The house seemed to creak, ready to buckle under the weight of thousands of such items, all variously inexplicable, and the books which described their unusual qualities. Reluctantly, Breaker brought in men to dig the cellar down to the bedrock, to cut tunnels beneath the house so that he would have enough space to keep expanding his collection, and had them working almost around the clock. In the dim light and dust, half-choked and deafened by the sounds of their own tools, the workmen grew increasingly uneasy. The oppression of overlapping auras and magical energies was bleeding into the earth, and they were feeling its effects.
They worked until they could not bear the feeling another moment longer, leaving and never coming back, with only the rough shape of the layout completed. Many were plagued with nightmares for the rest of their lives, terrified of being made to go back, or succumbed to unexplained sicknesses that sapped them of their vitality. Breaker was forced to use itinerant and immigrant labour, workers that no-one would miss or come looking for, to complete the remainder of the renovations and - whilst there were no confirmed deaths or disappearances on the property - word spread around town that Breaker’s House was somewhere to be avoided.
In spite of a reputation so toxic that the local children dared each other to knock at the door and run away as they sang a cautionary nursery rhyme about Breaker’s House, the work inside continued. Breaker added a collection of supplies that were potent ingredients from a dozen schools of magic. These included a Soul-scrap Bezoar - supposedly cut from the five stomachs of an Ageless - and various horticultural samples, including Bearer’s Baneroot, buds from the Grove of Absolution and Jettatura Madder leaves. Each was dangerous in its own right and, despite Breaker’s apparent disinterest in actually utilising his collection, people were taking notice.
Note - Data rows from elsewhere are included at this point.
/-- While a hash is open `DIGEST` is invalid (41_block_tail_final.md R91). -/
theorem StateInv.digest_eq_none (h : StateInv s) (hph : s.ph ≠ .idle) : s.digest = none := by
  cases hd : s.digest with
  | none => rfl
  | some d => exact absurd (h.digestClosed (by rw [hd]; rfl)) hph

theorem Ready.setRes (h : Ready s) (r : Vector Word 4) : Ready (s.setRes r) :=
  ⟨{ h.inv with }, h.noError⟩

theorem Ready.logKeys (h : Ready s) (as : List Nat) : Ready (s.logKeys as) :=
  ⟨{ h.inv with }, h.noError⟩

theorem Ready.openHash (h : Ready s) (hrange : rangeOk s = true) : Ready s.openHash :=
  ⟨{ h.inv with
      stValid := by by_cases hlen : 512 ≤ s.klen.toNat <;> simp [hlen]
      curInKey := Nat.zero_le _
      curVec := by by_cases hlen : 512 ≤ s.klen.toNat <;> simp [hlen]
      curBlk := fun _ => rfl
      curFin := by by_cases hlen : 512 ≤ s.klen.toNat <;> simp [hlen]
      keyRange := ((rangeOk_iff s).mp hrange).2
      lanes := lanesNarrow_zero
      errClosed := fun herr => absurd h.noError herr
      digestClosed := by simp }, h.noError⟩

theorem Ready.putVec (h : Ready s) (hph : s.ph = .vec) (hleft : 128 ≤ s.left) {vs : Vector Word 4}
    (hvs : LanesNarrow vs) : Ready (s.putVec vs) := by
  obtain ⟨hcur, hin⟩ := cur_add_toNat h.inv.curInKey hleft
  obtain ⟨hmod, hlen⟩ := h.inv.curVec hph
  exact ⟨{ h.inv with
    curInKey := hcur.trans_le hin
    curVec := fun _ => ⟨(congrArg (· % 128) hcur).trans (by omega), hlen⟩
    curBlk := by simp [hph]
    curFin := by simp [hph]
    lanes := hvs }, h.noError⟩

theorem Ready.endVec (h : Ready s) (hph : s.ph = .vec) (x : Word) : Ready (s.endVec x) := by
  obtain ⟨hmod, -⟩ := h.inv.curVec hph
  exact ⟨{ h.inv with
    stValid := by simp
    curVec := by simp
    curBlk := fun _ => show s.cur.toNat % 64 = 0 by omega
    curFin := by simp
    errClosed := fun herr => absurd h.noError herr
    digestClosed := by simp [h.inv.digest_eq_none, hph] }, h.noError⟩

theorem Ready.putBlock (h : Ready s) (hph : s.ph = .blk) (hleft : 64 ≤ s.left) (x : Word) :
    Ready (s.putBlock x) := by
  obtain ⟨hcur, hin⟩ := cur_add_toNat h.inv.curInKey hleft
  have hmod := h.inv.curBlk hph
  exact ⟨{ h.inv with
    stValid := by simp [hph]
    curInKey := hcur.trans_le hin
    curVec := by simp [hph]
    curBlk := fun _ => (congrArg (· % 64) hcur).trans (by omega)
    curFin := by simp [hph] }, h.noError⟩

theorem Ready.putTail (h : Ready s) (hph : s.ph = .blk) (x : Word) : Ready (s.putTail x) :=
  ⟨{ h.inv with
      stValid := by simp
      curInKey := le_refl _
      curVec := by simp
      curBlk := by simp
      curFin := fun _ => rfl
      errClosed := fun herr => absurd h.noError herr
      digestClosed := by simp [h.inv.digest_eq_none, hph] }, h.noError⟩

theorem Ready.closeHash (h : Ready s) (d : Word) : Ready (s.closeHash d) :=
  ⟨{ h.inv with
      stValid := by simp
      curVec := by simp
      curBlk := by simp
      curFin := by simp
      errClosed := fun _ => rfl
      digestClosed := fun _ => rfl }, h.noError⟩

theorem Ready.dropDigest512 (h : Ready s) : Ready s.dropDigest512 :=
  ⟨{ h.inv with st512 := rfl }, h.noError⟩

theorem Ready.setDigest512 (h : Ready s) (d : Vector Word 8) : Ready (s.setDigest512 d) :=
  ⟨{ h.inv with st512 := rfl }, h.noError⟩

theorem Ready.seedGen (h : Ready s) : Ready s.seedGen :=
  ⟨{ h.inv with pout := by simp }, h.noError⟩

theorem Ready.stepGen (h : Ready s) (v : Word) : Ready (s.stepGen v) :=
  ⟨{ h.inv with pout := fun _ hv => hv }, h.noError⟩

theorem Ready.seedGen512 (h : Ready s) : Ready s.seedGen512 :=
  ⟨{ h.inv with pout512 := by simp }, h.noError⟩

theorem Ready.stepGen512 (h : Ready s) (v : Vector Word 8) : Ready (s.stepGen512 v) :=
  ⟨{ h.inv with pout512 := fun _ hv => hv, st512 := rfl }, h.noError⟩

/-- Reset leaves the invariant behind whatever stood before, a canonical key space given (10_state.md R33). -/
theorem stateInv_resetBlock (hmem : Memory.wf s.mem = true) : StateInv s.resetBlock where
  memory := hmem
  stValid := by simp
  curInKey := le_refl _
  curVec := by simp
  curBlk := by simp
  curFin := by simp
  keyRange := by simp
  lanes := lanesNarrow_zero
  errClosed := by simp
  errAddr := fun _ => rfl
  errInfo := fun _ => rfl
  digestClosed := by simp
  pout := by simp
  pout512 := by simp
  st512 := rfl

/-- Error entry closes the sequence and keeps the invariant (60_exceptions.md R152). -/
theorem StateInv.raiseError (h : StateInv s) {e : ErrCode} (he : e ≠ .eNone) (v addr : Word) :
    StateInv (raiseError e v addr s) :=
  { h with
    stValid := by simp
    curVec := by simp
    curBlk := by simp
    curFin := by simp
    errClosed := fun _ => rfl
    errAddr := fun hkey => if_neg hkey
    errInfo := fun hnone => absurd hnone he
    digestClosed := fun _ => rfl }

end updates

/-! ### The parts of a command -/

/-- A part of a command keeps the invariant and is never stuck: where it completes no error is recorded, and where it
raises one the state has the invariant for error entry to start from. -/
def Result.Keeps : Result → Prop
  | .done t => Ready t
  | .raise e _ t => e ≠ .eNone ∧ Ready t
  | .stuck _ => False

section operations
variable {s : State}

theorem keeps_andThen {r : Result} {k : State → Result} (hr : r.Keeps) (hk : ∀ t, Ready t → (k t).Keeps) :
    (andThen r k).Keeps := by
  cases r with
  | done t => exact hk t hr
  | raise e a t => exact hr
  | stuck f => exact hr

theorem keeps_performTimes {body : State → Result} (hbody : ∀ t, Ready t → (body t).Keeps) (n : Nat) (h : Ready s) :
    (performTimes body n s).Keeps := by
  induction n generalizing s with
  | zero => exact h
  | succ n ih => exact keeps_andThen (hbody s h) fun _ => ih

theorem keeps_checkRange {k : State → Result} (h : Ready s) (hk : rangeOk s = true → (k s).Keeps) :
    (checkRange k s).Keeps := by
  rcases checkRange_cases k s with ⟨hok, heq⟩ | ⟨-, heq⟩ <;> rw [heq]
  · exact hk hok
  · exact ⟨by decide, h⟩

theorem keeps_checkStage {legal : Bool} {k : State → Result} (h : Ready s) (hk : legal = true → (k s).Keeps) :
    (checkStage legal k s).Keeps := by
  rcases checkStage_cases legal k s with ⟨hok, heq⟩ | ⟨-, heq⟩ <;> rw [heq]
  · exact hk hok
  · exact ⟨by decide, h⟩

theorem keeps_withKey {a n : Nat} {k : List Byte → State → Result} (h : Ready s)
    (hk : ∀ b, (k b (s.logKeys (List.range' a n))).Keeps) : (withKey a n k s).Keeps := by
  rcases withKey_cases a n k s with ⟨b, -, -, heq⟩ | ⟨j, -, -, -, heq⟩ <;> rw [heq]
  · exact hk b
  · exact ⟨by decide, h.logKeys _⟩

/-- 41_block_tail_final.md R101: while a hash is open `ST` is there to read. -/
theorem keeps_withST {k : Word → State → Result} (h : Ready s) (hph : s.ph ≠ .idle) (hk : ∀ x, (k x s).Keeps) :
    (withST k s).Keeps := by
  obtain ⟨x, hst⟩ := Option.isSome_iff_exists.mp (h.inv.stValid.mpr hph)
  rw [withST_valid k hst]
  exact hk x

/-! ### The commands -/

theorem keeps_performHinit (h : Ready s) : (performHinit s).Keeps :=
  keeps_checkRange h fun hrange => h.openHash hrange

theorem keeps_performVmix (h : Ready s) : (performVmix s).Keeps := by
  refine keeps_checkStage h fun hlegal => keeps_withKey h fun b => ?_
  obtain ⟨hph, hleft⟩ : s.ph = .vec ∧ 128 ≤ s.left := by simpa using hlegal
  exact (h.logKeys _).putVec hph hleft (LanesNarrow.vecBlock h.inv.lanes _ _)

theorem keeps_performVred (h : Ready s) : (performVred s).Keeps := by
  refine keeps_checkStage h fun hlegal => ?_
  obtain ⟨hph, -⟩ : s.ph = .vec ∧ s.left < 128 := by simpa using hlegal
  exact keeps_withST h (by simp [hph]) fun x => h.endVec hph _

theorem keeps_performBmix (h : Ready s) : (performBmix s).Keeps := by
  refine keeps_checkStage h fun hlegal => keeps_withKey h fun b => ?_
  obtain ⟨hph, hleft⟩ : s.ph = .blk ∧ 64 ≤ s.left := by simpa using hlegal
  exact keeps_withST (h.logKeys _) (by simp [hph]) fun x => (h.logKeys _).putBlock hph hleft _

theorem keeps_performTmix (h : Ready s) : (performTmix s).Keeps := by
  refine keeps_checkStage h fun hlegal => keeps_withKey h fun b => ?_
  obtain ⟨hph, -⟩ : s.ph = .blk ∧ s.left < 64 := by simpa using hlegal
  exact keeps_withST (h.logKeys _) (by simp [hph]) fun x => (h.logKeys _).putTail hph _

theorem keeps_performHfin (h : Ready s) : (performHfin s).Keeps := by
  refine keeps_checkStage h fun hlegal => ?_
  have hph : s.ph = .fin := by simpa using hlegal
  exact keeps_withST h (by simp [hph]) fun x => h.closeHash _

theorem keeps_performVectorLayer (h : Ready s) : (performVectorLayer s).Keeps := by
  unfold performVectorLayer
  split
  · exact keeps_andThen (keeps_performTimes (fun _ => keeps_performVmix) _ h) fun _ => keeps_performVred
  · exact h

theorem keeps_performBlocks (h : Ready s) : (performBlocks s).Keeps :=
  keeps_performTimes (fun _ => keeps_performBmix) _ h

/-- `HASH64` runs the stage commands' own parts, so it keeps what they keep (43_hash_drivers.md R116). -/
theorem keeps_performHash64 (h : Ready s) : (performHash64 s).Keeps :=
  keeps_andThen (keeps_performHinit h) fun _ h =>
  keeps_andThen (keeps_performVectorLayer h) fun _ h =>
  keeps_andThen (keeps_performBlocks h) fun _ h =>
  keeps_andThen (keeps_performTmix h) fun _ => keeps_performHfin

theorem keeps_performHash512 (h : Ready s) : (performHash512 s).Keeps :=
  keeps_checkRange h fun _ => keeps_withKey h.dropDigest512 fun _ => (h.dropDigest512.logKeys _).setDigest512 _

theorem keeps_performPnext (h : Ready s) : (performPnext s).Keeps := by
  unfold performPnext
  split
  · exact ⟨by decide, h⟩
  · exact h.stepGen _

theorem keeps_performPnext512 (h : Ready s) : (performPnext512 s).Keeps := by
  unfold performPnext512
  split
  · exact ⟨by decide, h⟩
  · exact h.stepGen512 _

/-- Every command keeps the invariant and is never stuck. -/
theorem keeps_commandBody (i : Instr) (h : Ready s) : (commandBody i s).Keeps := by
  cases i with
  | nop => exact h
  | srst => exact ⟨stateInv_resetBlock h.inv.memory, rfl⟩
  | mulw | mumx | muma | mulw128 | mum128x | mum128a | vmum32 | mumc => exact h.setRes _
  | hinit => exact keeps_performHinit h
  | vmix => exact keeps_performVmix h
  | vred => exact keeps_performVred h
  | bmix => exact keeps_performBmix h
  | tmix => exact keeps_performTmix h
  | hfin => exact keeps_performHfin h
  | hash64 | vhash64 => exact keeps_performHash64 h
  | hash512 => exact keeps_performHash512 h
  | pseed => exact h.seedGen
  | pnext => exact keeps_performPnext h
  | pseed512 => exact h.seedGen512
  | pnext512 => exact keeps_performPnext512 h

end operations

/-! ### Steps and runs -/

/-- The step goes on, and the next state has the invariant. -/
def GoesOn (o : Host.Outcome State Fault Refusal) : Prop := ∃ t, o = .next t ∧ StateInv t

section steps
variable {s : State}

theorem exec_goesOn (i : Instr) (h : StateInv s) : GoesOn (exec i s) := by
  by_cases hi : i = .srst
  · subst hi
    exact ⟨_, exec_srst s, stateInv_resetBlock h.memory⟩
  by_cases herr : s.err = .eNone
  · have hbody := keeps_commandBody i ⟨h, herr⟩
    cases hr : commandBody i s with
    | done t =>
      rw [hr] at hbody
      exact ⟨_, exec_done hi herr hr, hbody.inv⟩
    | raise e a t =>
      rw [hr] at hbody
      exact ⟨_, exec_raise hi herr hr, hbody.2.inv.raiseError hbody.1 _ _⟩
    | stuck f =>
      rw [hr] at hbody
      exact hbody.elim
  · exact ⟨_, exec_ignored hi herr, h⟩

theorem StateInv.illegalCommand (h : StateInv s) (v : Word) : StateInv (illegalCommand v s) := by
  unfold Machine.illegalCommand
  split
  · exact h
  · exact h.raiseError (by decide) _ _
The relatively small community of like-minded collectors had been curious when someone new began to share their interests, piqued when any contact not offering a sale had been ignored, and alarmed when the scope and scale of Breaker’s House had become apparent. Concern - they had no proof that Breaker was taking the proper precautions to protect his archives, nor to protect the world from his archives - was tempered with equal parts jealously and snobbery, and steps were put in place to relieve the chaotic pressure that such a hoarding could inadvertently and uncontrollably make manifest on the streets of a suspicious but unprepared city.
Their plan was containment, to defuse the worst excesses of what could go wrong, and a not-insignificant amount of larceny to cover the expense and trouble of their actions. Overtures were made as a matter of course, unanswered, then their agents were set to work. What followed was the subject of much speculation later, but none of those agents ever left Breaker’s House, their reinforcements finding the building and cellars empty except for several ledgers of their former contents. Breaker was never seen again, and the building burnt down a few months later, but items from his collection would eventually resurface around the world, absent provenances.